Contour integral:
oint_C f(z) = int_-R^R f(w) dw + int_S f(z) dz = 2pi i sum "Res" f(z)
C anti-clockwise
Note that if C is clockwise, then there is a minus sign in front of 2pi i sum"Res" f(z) .
f(z) = 1/(z+i epsi)
Poles: z = -i epsi
"Res" f(-i epsi) = lim_(z rarr -i epsi) (z+i epsi) f(z) = 1
The path of C is a straight line from -R to R followed by a semi-circle from R to -R in the lower half-plane (since epsi > 0).
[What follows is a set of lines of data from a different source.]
-- ==== Sys2Proof/Machine/Tables.lean ====
section
/-! DEFINITION. Pillar tables as operations (spec/05_point_pipeline.md): taking and freeing a table (R82), the probe
(R79), admission (R81), the voxel rule (R80), and the range class (R78). -/

namespace Sys2Proof.Machine

/-! ## Taking and freeing tables (R82) -/

def State.ptable (s : State) (cycle : Nat) : Option PTable := s.pts.tables.find? (fun t => t.cycle == cycle)

def State.updTable (s : State) (cycle : Nat) (f : PTable → PTable) : State :=
  { s with pts := { s.pts with tables := updateFirst (fun t => t.cycle == cycle) f s.pts.tables } }

def State.ptsWin (s : State) (cycle : Nat) : Option PtsWin := s.pts.wins.find? (fun w => w.cycle == cycle)

def State.updWin (s : State) (cycle : Nat) (f : PtsWin → PtsWin) : State :=
  { s with pts := { s.pts with wins := updateFirst (fun w => w.cycle == cycle) f s.pts.wins } }

/-- The start and the end of the ingest window of an instance in flight (R10). -/
def State.window (s : State) (cycle : Nat) : Option (Time × Time) :=
  (s.glz.insts.find? (fun i => i.cycle == cycle)).map (fun i => (i.winStart, i.tov))

/-- The lowest table not in use. (DEDUCED: log entry 41) -/
def State.freeTableIndex (s : State) : Option Nat :=
  (List.range (s.get F.PTS_CTRL_TABLES)).find? (fun j => !s.pts.tables.any (fun t => t.index == j))

/-- The oldest open window without a table. -/
def State.waitingWin (s : State) : Option PtsWin :=
  s.pts.wins.find? (fun w => !w.ended && (s.ptable w.cycle).isNone)

/-- Waiting windows take free tables, the oldest first (R82); `fuel` bounds the tables, at most 4. (DEDUCED: log entry 41) -/
def State.giveTables : Nat → State → State
  | 0, s => s
  | f + 1, s =>
    match s.waitingWin, s.freeTableIndex with
    | some w, some j =>
      let win := (s.window w.cycle).getD (0, 0)
      let late := decide (win.2 ≤ s.now)
      let s := { s with pts := { s.pts with tables := s.pts.tables ++ [({ index := j, cycle := w.cycle, p := win.1 } : PTable)] } }
      (s.updWin w.cycle (fun w => { w with waited := w.waited || late })).giveTables f
    | _, _ => s

/-- A window opens for PTS (R82, R85, R86): it saves the slicing state with the mark and the tunables in force, and takes
a table, or waits. -/
def State.openPtsWindow (s : State) (cycle : Nat) : State :=
  if !s.on F.PTS_CTRL_ENABLE || s.gated wPTS then s
  else
    let w : PtsWin := {
      cycle, saved := s.pts.slots
      geom := (s.get F.PTS_GEOM_GUARD_RADIUS, s.get F.PTS_GEOM_CLASS_WIDTH)
      ext := (List.range 16).map (fun k => ((s.reg (F.PTS_LIDAR_ROT_QW k).addr).toNat, (s.reg (F.PTS_LIDAR_TRANS_TX k).addr).toNat)) }
    let s := { s with pts := { s.pts with wins := s.pts.wins ++ [w] } }.giveTables 4
    if (s.ptable cycle).isNone then s.raise F.PTS_EVENT_TABLE_WAIT else s

/-- Free the table of a cycle; a waiting window takes it (R82). -/
def State.freeTable (s : State) (cycle : Nat) : State :=
  { s with pts := { s.pts with tables := s.pts.tables.filter (fun t => t.cycle != cycle) } }.giveTables 4

/-- Discard PTS's work of a cycle: its table, its parts, its sparse convolution (R102, R165). -/
def State.discardPoints (s : State) (cycle : Nat) : State :=
  let s := { s with
    pts := { s.pts with
      wins := s.pts.wins.filter (fun w => w.cycle != cycle)
      parts := s.pts.parts.filter (fun p => p.cycle != cycle)
      slots := s.pts.slots.map (fun (l : LidarSlot) => match l.part with
        | some p => if p.cycle = cycle then { l with part := none } else l
        | none => l) }
    spc := match s.spc with
      | some x => if x.table.cycle = cycle then none else some x
      | none => none }
  s.freeTable cycle

/-- A squashed instance starts again (R85, R86): the slicing state saved with its mark, the settings it started with, and
a new table. -/
def State.restartPoints (s : State) (w : PtsWin) : State :=
  let s := { s with pts := { s.pts with
    slots := w.saved
    wins := insertBy (fun (x : PtsWin) => (x.cycle : Int)) { w with ended := false } (s.pts.wins.filter (fun x => x.cycle != w.cycle)) } }
  s.giveTables 4

/-- Rebase the times of a table: P and every record, so that no DT changes (R86). -/
def PTable.rebase (d : Time) (t : PTable) : PTable :=
  { t with p := t.p + d, pillars := t.pillars.map (fun q => { q with recs := q.recs.map (fun r => (r.1, { r.2 with t := r.2.t + d })) }) }

/-- Rebase the times PTS holds (R86). -/
def Pts.rebase (p : Pts) (d : Time) : Pts :=
  let rec_ (r : PointRec) : PointRec := { r with t := r.t + d }
  let part (q : Part) : Part := { q with mid := q.mid + d, doneAt := q.doneAt + d, recs := q.recs.map rec_ }
  let slot (l : LidarSlot) : LidarSlot := { l with start := l.start.map (· + d), part := l.part.map part }
  let table := PTable.rebase d
  { p with slots := p.slots.map slot, parts := p.parts.map part, tables := p.tables.map table
           wins := p.wins.map (fun w => { w with saved := w.saved.map slot }), golden := p.golden.map table
           goldSlices := p.goldSlices.map (fun g => (g.1, g.2.1 + d, g.2.2)) }

/-! ## Cells and classes (R77, R78) -/

/-- The tile of a cell. -/
def tileOfCell (cx cy : Nat) : Nat := cy / 32 * 16 + cx / 32

/-- The range class of a cell (R78), in exact arithmetic on the squared distance of twice the centre. -/
def rangeClass (cell : Nat) (ego : Int × Int) (geom : Nat × Nat) (cx cy : Int) : Nat :=
  let a := 2 * (cx - ego.1) + 1
  let b := 2 * (cy - ego.2) + 1
  let d2 := (cell * cell : Int) * (a * a + b * b)
  let within (k : Nat) : Bool := decide (d2 ≤ 4 * ((geom.1 + k * geom.2 : Nat) : Int) * ((geom.1 + k * geom.2 : Nat) : Int))
  ((List.range 15).find? within).getD 15

/-! ## Hash and probe (R79, R92) -/

/-- The multiplicative hash of a key, shifted right. -/
def hashKey (key shift buckets : Nat) : Nat := key * 0x9E3779B1 % 2 ^ 32 / 2 ^ shift % buckets

/-- What a probe finds. -/
inductive ProbeResult where
  | found (slot : Nat)
  | absent (free : Option Nat)
  deriving DecidableEq, Repr

/-- Probe slot `i` of the sequence of 256 slots from the key's bucket (R79). -/
def probeFrom (hash : List (Nat × Nat × Nat)) (key b0 buckets : Nat) : Nat → Nat → Option Nat → ProbeResult
  | 0, _, ff => .absent ff
  | f + 1, i, ff =>
    let slot := (b0 + i / 4) % buckets * 4 + i % 4
    match hash.find? (fun h => h.1 == slot) with
    | none => .absent (ff.or (some slot))
    | some (_, st, k) =>
      if st = 1 ∧ k = key then .found slot
      else if st = 2 then probeFrom hash key b0 buckets f (i + 1) (ff.or (some slot))
      else probeFrom hash key b0 buckets f (i + 1) ff

/-- The probe of the pillar table, or of the golden table with its 4,096 buckets (R79, R88). (DEDUCED: log entry 45) -/
def PTable.probe (t : PTable) (key : Nat) : ProbeResult :=
  if t.index = 4 then probeFrom t.hash key (hashKey key 20 4096) 4096 256 0 none
  else probeFrom t.hash key (hashKey key 17 32768) 32768 256 0 none

/-! ## Voxels and admission (R80, R81) -/

/-- Bytes 0 to 7 of a record, little-endian (R70). -/
def PointRec.coords (r : PointRec) : Nat := ofInt 24 r.x + ofInt 24 r.y * 2 ^ 24 + ofInt 16 r.z * 2 ^ 48

/-- ranks_higher(a, b) (R80). -/
def ranksHigher (a b : PointRec) : Bool :=
  if a.t ≠ b.t then decide (b.t < a.t)
  else if a.lidar ≠ b.lidar then decide (a.lidar < b.lidar)
  else if a.ret ≠ b.ret then decide (a.ret < b.ret)
  else decide (a.coords < b.coords)

/-- Offer a record to a pillar's voxel; also whether a record was superseded (R80). -/
def Pillar.offer (p : Pillar) (v : Nat) (r : PointRec) : Pillar × Bool :=
  let p := { p with offered := satNat 16 (p.offered + 1) }
  match p.recs.find? (fun x => x.1 == v) with
  | none => ({ p with recs := p.recs ++ [(v, r)] }, false)
  | some (_, b) =>
    if ranksHigher r b then ({ p with recs := p.recs.map (fun x => if x.1 = v then (v, r) else x) }, true) else (p, true)

/-- Set a hash slot. -/
def PTable.setHash (t : PTable) (slot st key : Nat) : PTable :=
  { t with hash := (slot, st, key) :: t.hash.filter (fun h => h.1 != slot) }

/-- The lowest pillar index that is free. -/
def PTable.freeIdx (t : PTable) : Nat :=
  ((List.range (t.pillars.length + 1)).find? (fun i => !t.pillars.any (fun p => p.idx == i))).getD 0

/-- The farthest class with a pillar in the general pool. -/
def PTable.farthest (t : PTable) : Option Nat :=
  (List.range 16).reverse.find? (fun k => t.pillars.any (fun p => !p.reserve && p.cls == k))

/-- A cell is flagged: its tile carries OVERFLOW_PILLARS (R81). -/
def PTable.flagTile (t : PTable) (tile : Nat) : PTable :=
  { t with ovfTiles := if t.ovfTiles.contains tile then t.ovfTiles else tile :: t.ovfTiles }

/-- The tile of a key. -/
def tileOfKey (key : Nat) : Nat := tileOfCell (key % 512) (key / 512)

/-- A refused cell (R79, R81). -/
def PTable.refuse (t : PTable) (key : Nat) : PTable := { t.flagTile (tileOfKey key) with refused := t.refused + 1 }

/-- Add a pillar for a cell at a hash slot. -/
def PTable.addPillar (t : PTable) (key cls slot : Nat) (reserve : Bool) : PTable :=
  let t := t.setHash slot 1 key
  { t with pillars := t.pillars ++ [{ key, idx := t.freeIdx, cls, reserve, hslot := slot }] }

/-- The admission of a cell (R81); the golden table has no reserve and no eviction (R88). (DEDUCED: log entry 45) -/
def PTable.admitPillar (t : PTable) (key cls slot : Nat) : PTable × Bool :=
  if t.index = 4 then
    (if t.pillars.length < 8192 then (t.addPillar key cls slot false, true) else (t.refuse key, false))
  else if cls = 0 && decide (t.pillars.countP (·.reserve) < 8192) then (t.addPillar key cls slot true, true)
  else if t.pillars.countP (fun p => !p.reserve) < 57344 then (t.addPillar key cls slot false, true)
  else match t.farthest with
    | none => (t.refuse key, false)
    | some f =>
      if cls < f then
        match t.pillars.reverse.find? (fun p => !p.reserve && p.cls == f) with
        | none => (t.refuse key, false)
        | some v =>
          let t := (t.setHash v.hslot 2 0).flagTile (tileOfKey v.key)
          let t := { t with pillars := t.pillars.filter (fun p => p.idx != v.idx), evicted := t.evicted + 1
                            evictedPts := t.evictedPts + v.recs.length }
          (t.addPillar key cls slot false, true)
      else (t.refuse key, false)

/-- Insert a compensated record of a cell and voxel (R79 to R81); also whether the probe limit was met. -/
def PTable.insert (t : PTable) (key cls v : Nat) (r : PointRec) : PTable × Bool :=
  let put (t : PTable) : PTable :=
    match t.pillars.find? (fun p => p.key == key) with
    | none => t
    | some p =>
      let o := p.offer v r
      { t with pillars := t.pillars.map (fun q => if q.key = key then o.1 else q)
               superseded := if o.2 then t.superseded + 1 else t.superseded }
  match t.probe key with
  | .found _ => (put t, false)
  | .absent none => (t.refuse key, true)
  | .absent (some slot) =>
    let a := t.admitPillar key cls slot
    if a.2 then (put a.1, false) else (a.1, false)

/-- Pillars in emission order: tile by tile, and within a tile by admission (R82). -/
def PTable.emission (t : PTable) : List Pillar :=
  (List.range 256).flatMap (fun k => t.pillars.filter (fun p => tileOfKey p.key == k))

/-- Kept records of a table. -/
def PTable.kept (t : PTable) : List PointRec := t.pillars.flatMap (fun p => p.recs.map (·.2))

/-- Change the counts of one lidar. -/
def PTable.lidar (t : PTable) (l : Nat) (f : LidarCount → LidarCount) : PTable :=
  if t.lidars.any (fun c => c.lidar == l) then { t with lidars := updateFirst (fun c => c.lidar == l) f t.lidars }
  else { t with lidars := t.lidars ++ [f { lidar := l }] }

end Sys2Proof.Machine
end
Now the direction of the contour is clockwise:
lim_(epsi rarr 0^+) int_-R^R f(w) dw = - 2pi i "Res" f(-i epsi) - lim_(epsi rarr 0^+) int_S f(z) dz
Take: z = Ae^(itheta)
lim_(epsi rarr 0^+) int_S f(z) dz = lim_(epsi rarr 0^+)int_(-pi)^0 (Aie^(itheta))/(Ae^(itheta)+i epsi)d theta = int_(-pi)^0 id theta = pi i
So: lim_(epsi rarr 0^+) int_-R^R 1/(w+i epsi) dw = - pi i